Benign Neglect or Calculated Malignity?ANTHONY ESOLEN
Why, I wonder, do boys these days get no love?
Recently, a boy competing for his high school in the Iowa state wrestling tournament chose to forfeit his initial match rather than wrestle against a girl. He spoke about his decision with an admirable reserve and good sense, saying that wrestling could be a violent sport, and that in this case he had to follow his conscience and his faith. He believed, in other words, exactly what in almost any other circumstances he would be taught as an absolute rule, and that is that a man is not to raise his hand in anger against a woman, and that he is not to touch a woman who is not his wife in the way that wrestling makes necessary – grabbing under the legs, pressing chest to chest, and worse.
And there are other considerations, harder to talk about, but ones that should have occurred to sensible people – should have, that is, if there were the slightest thought for the feelings of the boy in question. The boy would have been peculiarly vulnerable. The wrestling suit is skin tight. What if he should be aroused? What if he should hesitate to use certain holds, out of embarrassment – an embarrassment, I might add, which is natural and to be respected? Nor is the girl in exactly the same situation. She can only win, and he can only lose. If she loses and he wins, well, that is only what is "supposed" to happen, given that even before they grow tall and broad shouldered, boys are still usually stronger than girls. But if she wins, her name will be on all the sports pages across the state, as well as his.

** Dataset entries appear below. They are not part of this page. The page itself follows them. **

theorem test_decode_jsr : decode [0x00000078#32, 9#32] = .ok (.jsr, [9#32]) := rfl

theorem test_decode_nop : decode [0x000000a4#32, 9#32] = .ok (.nop, [9#32]) := rfl

theorem test_decode_ret : decode [0x000000a8#32, 9#32] = .ok (.ret, [9#32]) := rfl

theorem test_decode_swp : decode [0x000000bc#32, 9#32] = .ok (.swp, [9#32]) := rfl

theorem test_decode_unlink : decode [0x000000cc#32, 9#32] = .ok (.unlink, [9#32]) := rfl

theorem test_decode_sth : decode [0x000000d6#32, 9#32] = .ok (.sth, [9#32]) := rfl

theorem test_decode_ajs : decode [0x00000064#32, 5#32, 9#32] = .ok (.ajs 5#32, [9#32]) := rfl

theorem test_decode_bra : decode [0x00000068#32, 5#32, 9#32] = .ok (.bra 5#32, [9#32]) := rfl

theorem test_decode_brf : decode [0x0000006c#32, 5#32, 9#32] = .ok (.brf 5#32, [9#32]) := rfl

theorem test_decode_brt : decode [0x0000006d#32, 5#32, 9#32] = .ok (.brt 5#32, [9#32]) := rfl

theorem test_decode_bsr : decode [0x00000070#32, 5#32, 9#32] = .ok (.bsr 5#32, [9#32]) := rfl

theorem test_decode_lda : decode [0x0000007c#32, 5#32, 9#32] = .ok (.lda 5#32, [9#32]) := rfl

theorem test_decode_ldaa : decode [0x00000080#32, 5#32, 9#32] = .ok (.ldaa 5#32, [9#32]) := rfl

theorem test_decode_ldc : decode [0x00000084#32, 5#32, 9#32] = .ok (.ldc 5#32, [9#32]) := rfl

theorem test_decode_ldl : decode [0x00000088#32, 5#32, 9#32] = .ok (.ldl 5#32, [9#32]) := rfl

theorem test_decode_ldla : decode [0x0000008c#32, 5#32, 9#32] = .ok (.ldla 5#32, [9#32]) := rfl

theorem test_decode_ldr : decode [0x00000090#32, 5#32, 9#32] = .ok (.ldr 5#32, [9#32]) := rfl

theorem test_decode_lds : decode [0x00000098#32, 5#32, 9#32] = .ok (.lds 5#32, [9#32]) := rfl

theorem test_decode_ldsa : decode [0x0000009c#32, 5#32, 9#32] = .ok (.ldsa 5#32, [9#32]) := rfl

theorem test_decode_link : decode [0x000000a0#32, 5#32, 9#32] = .ok (.link 5#32, [9#32]) := rfl

theorem test_decode_sta : decode [0x000000ac#32, 5#32, 9#32] = .ok (.sta 5#32, [9#32]) := rfl

theorem test_decode_stl : decode [0x000000b0#32, 5#32, 9#32] = .ok (.stl 5#32, [9#32]) := rfl

theorem test_decode_str : decode [0x000000b4#32, 5#32, 9#32] = .ok (.str 5#32, [9#32]) := rfl

theorem test_decode_sts : decode [0x000000b8#32, 5#32, 9#32] = .ok (.sts 5#32, [9#32]) := rfl

theorem test_decode_swpr : decode [0x000000c0#32, 5#32, 9#32] = .ok (.swpr 5#32, [9#32]) := rfl

theorem test_decode_trap : decode [0x000000c8#32, 5#32, 9#32] = .ok (.trap 5#32, [9#32]) := rfl

theorem test_decode_ldh : decode [0x000000d0#32, 5#32, 9#32] = .ok (.ldh 5#32, [9#32]) := rfl

theorem test_decode_stmh : decode [0x000000d8#32, 5#32, 9#32] = .ok (.stmh 5#32, [9#32]) := rfl

theorem test_decode_ldma : decode [0x0000007e#32, 5#32, 6#32, 9#32] = .ok (.ldma 5#32 6#32, [9#32]) := rfl

theorem test_decode_ldml : decode [0x0000008a#32, 5#32, 6#32, 9#32] = .ok (.ldml 5#32 6#32, [9#32]) := rfl

theorem test_decode_ldrr : decode [0x00000094#32, 5#32, 6#32, 9#32] = .ok (.ldrr 5#32 6#32, [9#32]) := rfl

theorem test_decode_ldms : decode [0x0000009a#32, 5#32, 6#32, 9#32] = .ok (.ldms 5#32 6#32, [9#32]) := rfl

theorem test_decode_stma : decode [0x000000ae#32, 5#32, 6#32, 9#32] = .ok (.stma 5#32 6#32, [9#32]) := rfl

theorem test_decode_stml : decode [0x000000b2#32, 5#32, 6#32, 9#32] = .ok (.stml 5#32 6#32, [9#32]) := rfl

theorem test_decode_stms : decode [0x000000ba#32, 5#32, 6#32, 9#32] = .ok (.stms 5#32 6#32, [9#32]) := rfl

theorem test_decode_swprr : decode [0x000000c4#32, 5#32, 6#32, 9#32] = .ok (.swprr 5#32 6#32, [9#32]) := rfl

theorem test_decode_ldmh : decode [0x000000d4#32, 5#32, 6#32, 9#32] = .ok (.ldmh 5#32 6#32, [9#32]) := rfl

-- `annote` has no words (R76); the words of spec/95_test_vectors.md section 2.10 are illegal (R75).

theorem test_annote_has_no_words : encode (.annote .sp (wrap (-1)) 0#32 .red "Pushed constants") = [] := rfl

theorem test_illegal_words :
    [0x00#32, 0x03#32, 0xff#32, 0x101#32, 0xFFFFFF84#32].all (fun op => decide (decode [op, 1#32, 2#32] = .error
    (.illegal op))) = true := by decide

theorem test_truncated_words :
    decode [] = .error .truncated ∧ decode [0x84#32] = .error .truncated ∧ decode [0x94#32, 1#32] = .error
    .truncated := by decide

theorem test_table_word_numbering :
    decodeTableWord 96 0x000000020000000100000094 = some (.ldrr 1#32 2#32) := by decide

theorem test_table_word_short : decodeTableWord 32 0x00000084 = some (.ldc 0#32) := by decide

theorem test_placed_word_is_fetched :
    (afterStep (State.reset.withFetchWord 64 0x0000000500000084)).map (fun t => (t.pc, t.sp, t.wordAt 101)) = some
    (2#32, 101#32, 5#32) := by decide

-- Single steps, spec/95_test_vectors.md sections 2.1 and 2.2.

theorem test_add_wraps :
    seen .add (pair 0x7fffffff#32 0x1#32) [100, 101] = some (1#32, 100#32, [0x80000000#32, 0x1#32]) := by decide

theorem test_sub_first_minus_top :
    seen .sub (pair 0x3#32 0x5#32) [100, 101] = some (1#32, 100#32, [0xfffffffe#32, 0x5#32]) := by decide

theorem test_mul_low_half :
    seen .mul (pair 0x80000000#32 0xffffffff#32) [100, 101] = some (1#32, 100#32, [0x80000000#32, 0xffffffff#32])
    := by decide

theorem test_mul_negative :
    seen .mul (pair 0xfffffffd#32 0x4#32) [100, 101] = some (1#32, 100#32, [0xfffffff4#32, 0x4#32]) := by decide

theorem test_div_truncates :
    seen .div (pair 0xfffffff9#32 0x2#32) [100, 101] = some (1#32, 100#32, [0xfffffffd#32, 0x2#32]) := by decide

theorem test_div_most_negative :
    seen .div (pair 0x80000000#32 0xffffffff#32) [100, 101] = some (1#32, 100#32, [0x80000000#32, 0xffffffff#32])
    := by decide

theorem test_mod_sign_of_dividend :
    seen .mod (pair 0xfffffff9#32 0x2#32) [100, 101] = some (1#32, 100#32, [0xffffffff#32, 0x2#32]) := by decide

theorem test_mod_most_negative :
    seen .mod (pair 0x80000000#32 0xffffffff#32) [100, 101] = some (1#32, 100#32, [0x0#32, 0xffffffff#32]) := by decide

theorem test_and_source_example :
    seen .and (pair 0xff00#32 0xf0f0#32) [100, 101] = some (1#32, 100#32, [0xf000#32, 0xf0f0#32]) := by decide

theorem test_or_source_example :
    seen .or (pair 0xff00#32 0xf0f0#32) [100, 101] = some (1#32, 100#32, [0xfff0#32, 0xf0f0#32]) := by decide

theorem test_xor_source_example :
    seen .xor (pair 0xff00#32 0xf0f0#32) [100, 101] = some (1#32, 100#32, [0xff0#32, 0xf0f0#32]) := by decide

theorem test_eq_true :
    seen .eq (pair 0x3#32 0x3#32) [100, 101] = some (1#32, 100#32, [0xffffffff#32, 0x3#32]) := by decide

theorem test_eq_false : seen .eq (pair 0x2#32 0x3#32) [100, 101] = some (1#32, 100#32, [0x0#32, 0x3#32]) := by decide

theorem test_ne_true :
    seen .ne (pair 0x2#32 0x3#32) [100, 101] = some (1#32, 100#32, [0xffffffff#32, 0x3#32]) := by decide

theorem test_ne_false : seen .ne (pair 0x3#32 0x3#32) [100, 101] = some (1#32, 100#32, [0x0#32, 0x3#32]) := by decide

theorem test_lt_signed :
    seen .lt (pair 0xffffffff#32 0x1#32) [100, 101] = some (1#32, 100#32, [0xffffffff#32, 0x1#32]) := by decide

theorem test_lt_equal : seen .lt (pair 0x3#32 0x3#32) [100, 101] = some (1#32, 100#32, [0x0#32, 0x3#32]) := by decide

theorem test_gt_signed :
    seen .gt (pair 0x1#32 0xffffffff#32) [100, 101] = some (1#32, 100#32, [0xffffffff#32, 0xffffffff#32]) := by decide

theorem test_gt_equal : seen .gt (pair 0x3#32 0x3#32) [100, 101] = some (1#32, 100#32, [0x0#32, 0x3#32]) := by decide

theorem test_le_signed :
    seen .le (pair 0x80000000#32 0x7fffffff#32) [100, 101] = some (1#32, 100#32, [0xffffffff#32, 0x7fffffff#32])
    := by decide

theorem test_le_false : seen .le (pair 0x3#32 0x2#32) [100, 101] = some (1#32, 100#32, [0x0#32, 0x2#32]) := by decide

theorem test_ge_signed :
    seen .ge (pair 0x80000000#32 0x7fffffff#32) [100, 101] = some (1#32, 100#32, [0x0#32, 0x7fffffff#32]) := by decide

theorem test_ge_equal :
    seen .ge (pair 0x3#32 0x3#32) [100, 101] = some (1#32, 100#32, [0xffffffff#32, 0x3#32]) := by decide

theorem test_div_by_zero : faultOf .div (pair 5#32 0#32) = some .divideByZero := by decide

theorem test_mod_by_zero : faultOf .mod (pair 5#32 0#32) = some .divideByZero := by decide

theorem test_neg_most_negative :
    seen .neg (atSP 101#32 0x80000000#32) [101] = some (1#32, 101#32, [0x80000000#32]) := by decide

theorem test_neg_source_example :
    seen .neg (atSP 101#32 1#32) [101] = some (1#32, 101#32, [0xFFFFFFFF#32]) := by decide

theorem test_not_source_example :
    seen .not (atSP 101#32 0xFFFF#32) [101] = some (1#32, 101#32, [0xFFFF0000#32]) := by decide

theorem test_add_underflow : faultOf .add (atSP 0#32 7#32) = some (.memoryRange .read 0xFFFFFFFF#32) := by decide

-- Section 2.3.

theorem test_brf_taken : seen (.brf 6#32) (condition 0#32) [] = some (18#32, 100#32, []) := by decide

theorem test_brf_not_taken : seen (.brf 6#32) (condition 0x80000000#32) [] = some (12#32, 100#32, []) := by decide

theorem test_brt_taken : seen (.brt 0xFFFFFFF4#32) (condition 2#32) [] = some (0#32, 100#32, []) := by decide

theorem test_brt_not_taken : seen (.brt 6#32) (condition 0#32) [] = some (12#32, 100#32, []) := by decide

theorem test_bra_forward : seen (.bra 5#32) stateB [] = some (7#32, 110#32, []) := by decide

theorem test_bra_itself : seen (.bra 0xFFFFFFFE#32) stateB [] = some (0#32, 110#32, []) := by decide

theorem test_bsr : seen (.bsr 20#32) stateB [111] = some (22#32, 111#32, [2#32]) := by decide

theorem test_jsr : seen .jsr stateB [110] = some (210#32, 110#32, [1#32]) := by decide

theorem test_ret : seen .ret stateB [110] = some (210#32, 109#32, [210#32]) := by decide

theorem test_nop : seen .nop stateB [] = some (1#32, 110#32, []) := by decide

theorem test_halt : (after .halt stateB).map (fun t => (t.pc, t.status)) = some (1#32, .halted) := by decide

-- Sections 2.4 to 2.8.

theorem test_ajs : seen (.ajs 0xFFFFFFFD#32) stateB [110] = some (2#32, 107#32, [210#32]) := by decide

theorem test_link :
    (after (.link 3#32) stateB).map (fun t => (t.pc, t.sp, t.mp, t.wordAt 111)) = some (2#32, 114#32, 111#32,
    105#32) := by decide

theorem test_unlink :
    (after .unlink stateB).map (fun t => (t.pc, t.sp, t.mp)) = some (1#32, 104#32, 205#32) := by decide

theorem test_swp : seen .swp stateB [109, 110] = some (1#32, 110#32, [210#32, 209#32]) := by decide

theorem test_ldc : seen (.ldc 0xFFFFFFFE#32) stateB [111] = some (2#32, 111#32, [0xFFFFFFFE#32]) := by decide

theorem test_lda : seen (.lda 0xFFFFFFFD#32) stateB [110] = some (2#32, 110#32, [7007#32]) := by decide

theorem test_ldaa : seen (.ldaa 0xFFFFFFFE#32) stateB [110] = some (2#32, 110#32, [208#32]) := by decide

theorem test_ldl : seen (.ldl 0xFFFFFFFF#32) stateB [111] = some (2#32, 111#32, [204#32]) := by decide

theorem test_ldla : seen (.ldla 0xFFFFFFFE#32) stateB [111] = some (2#32, 111#32, [103#32]) := by decide

theorem test_lds : seen (.lds 0xFFFFFFFF#32) stateB [111] = some (2#32, 111#32, [209#32]) := by decide

theorem test_ldsa : seen (.ldsa 0xFFFFFFFF#32) stateB [111] = some (2#32, 111#32, [109#32]) := by decide

theorem test_ldma :
    seen (.ldma 1#32 3#32) stateB [110, 111, 112] = some (3#32, 112#32, [7011#32, 7012#32, 7013#32]) := by decide

theorem test_ldma_size_zero : seen (.ldma 0#32 0#32) stateB [110] = some (3#32, 109#32, [210#32]) := by decide

theorem test_ldml :
    seen (.ldml 0xFFFFFFFF#32 2#32) stateB [111, 112] = some (3#32, 112#32, [204#32, 205#32]) := by decide

theorem test_ldms_overlap :
    seen (.ldms 0#32 2#32) { stateB with mem := stateB.mem.insert 111 999#32 } [110, 111, 112] = some (3#32,
    112#32, [210#32, 210#32, 999#32]) := by decide

theorem test_ldms_negative_size :
    faultOf (.ldms 0#32 0xFFFFFFFF#32) stateB = some (.operandRange 0xFFFFFFFF#32) := by decide

theorem test_sta : seen (.sta 0#32) stateB [210, 110] = some (2#32, 108#32, [209#32, 210#32]) := by decide

theorem test_stl : seen (.stl 1#32) stateB [106] = some (2#32, 109#32, [210#32]) := by decide

theorem test_sts : seen (.sts 0xFFFFFFFE#32) stateB [108] = some (2#32, 109#32, [210#32]) := by decide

We can say all day long that he should not feel humiliated, conveniently forgetting that it is not a man we're talking about, but a boy, and one struggling, like all boys in the straits of puberty, to grow into his manhood, to become, wiser people would say, the sort of man who would take for granted that his duty is to protect women, not to pin them to the ground. That struggle is the more acute as the boy in question is small and light, wrestling at 112 pounds. What sport can a 112-pound boy play that would allow him to be an equal member of a team of his mostly bigger and heavier and stronger brothers? The one sport that affords him the best chance of it is wrestling. Why, then, should the smallish kid be placed in this predicament? Why do his feelings and his needs count for nothing?
But then, when was the last time anybody in charge of anything considered that boys actually have feelings and needs? I am thinking now of my own profession, teaching. Who make up most of the dropouts from our high schools? Boys. From our colleges? Boys. Is that because they are not bright? Not at all; often the dropouts are quite bright indeed. We don't have many dropouts from my college, but still, I can speak of several bright young men who fell into the bad habits of college life, and whose college careers were ruined by them. So do we take any special measures to see to their needs? Hell no.
Now then, there's a great reward in teaching boys and young men. They are often quirky; they have a relatively low tolerance for academic pinky-extending and other matters of pointless etiquette; they will sometimes challenge their professors in a gruff way; and, more likely than that, they will simply ignore professors who do not win their respect, cutting the classes and settling for poor grades rather than playing along with the game. I'm perfectly aware that such behavior is often mixed up with a good deal of stubbornness, sloth, and self-justification. Yet I am also perfectly aware that it is a teacher's job to win those students over. I recall, for example, one of the brightest students I have ever met, a young man who transferred to our college and whom I would find absorbed in a novel by Dostoyevsky or Kafka in the few minutes before our class started. I and my colleagues in the team-taught course noticed this, and paid him the attention he required. And at least some of what he required was vigorous conversation with other men.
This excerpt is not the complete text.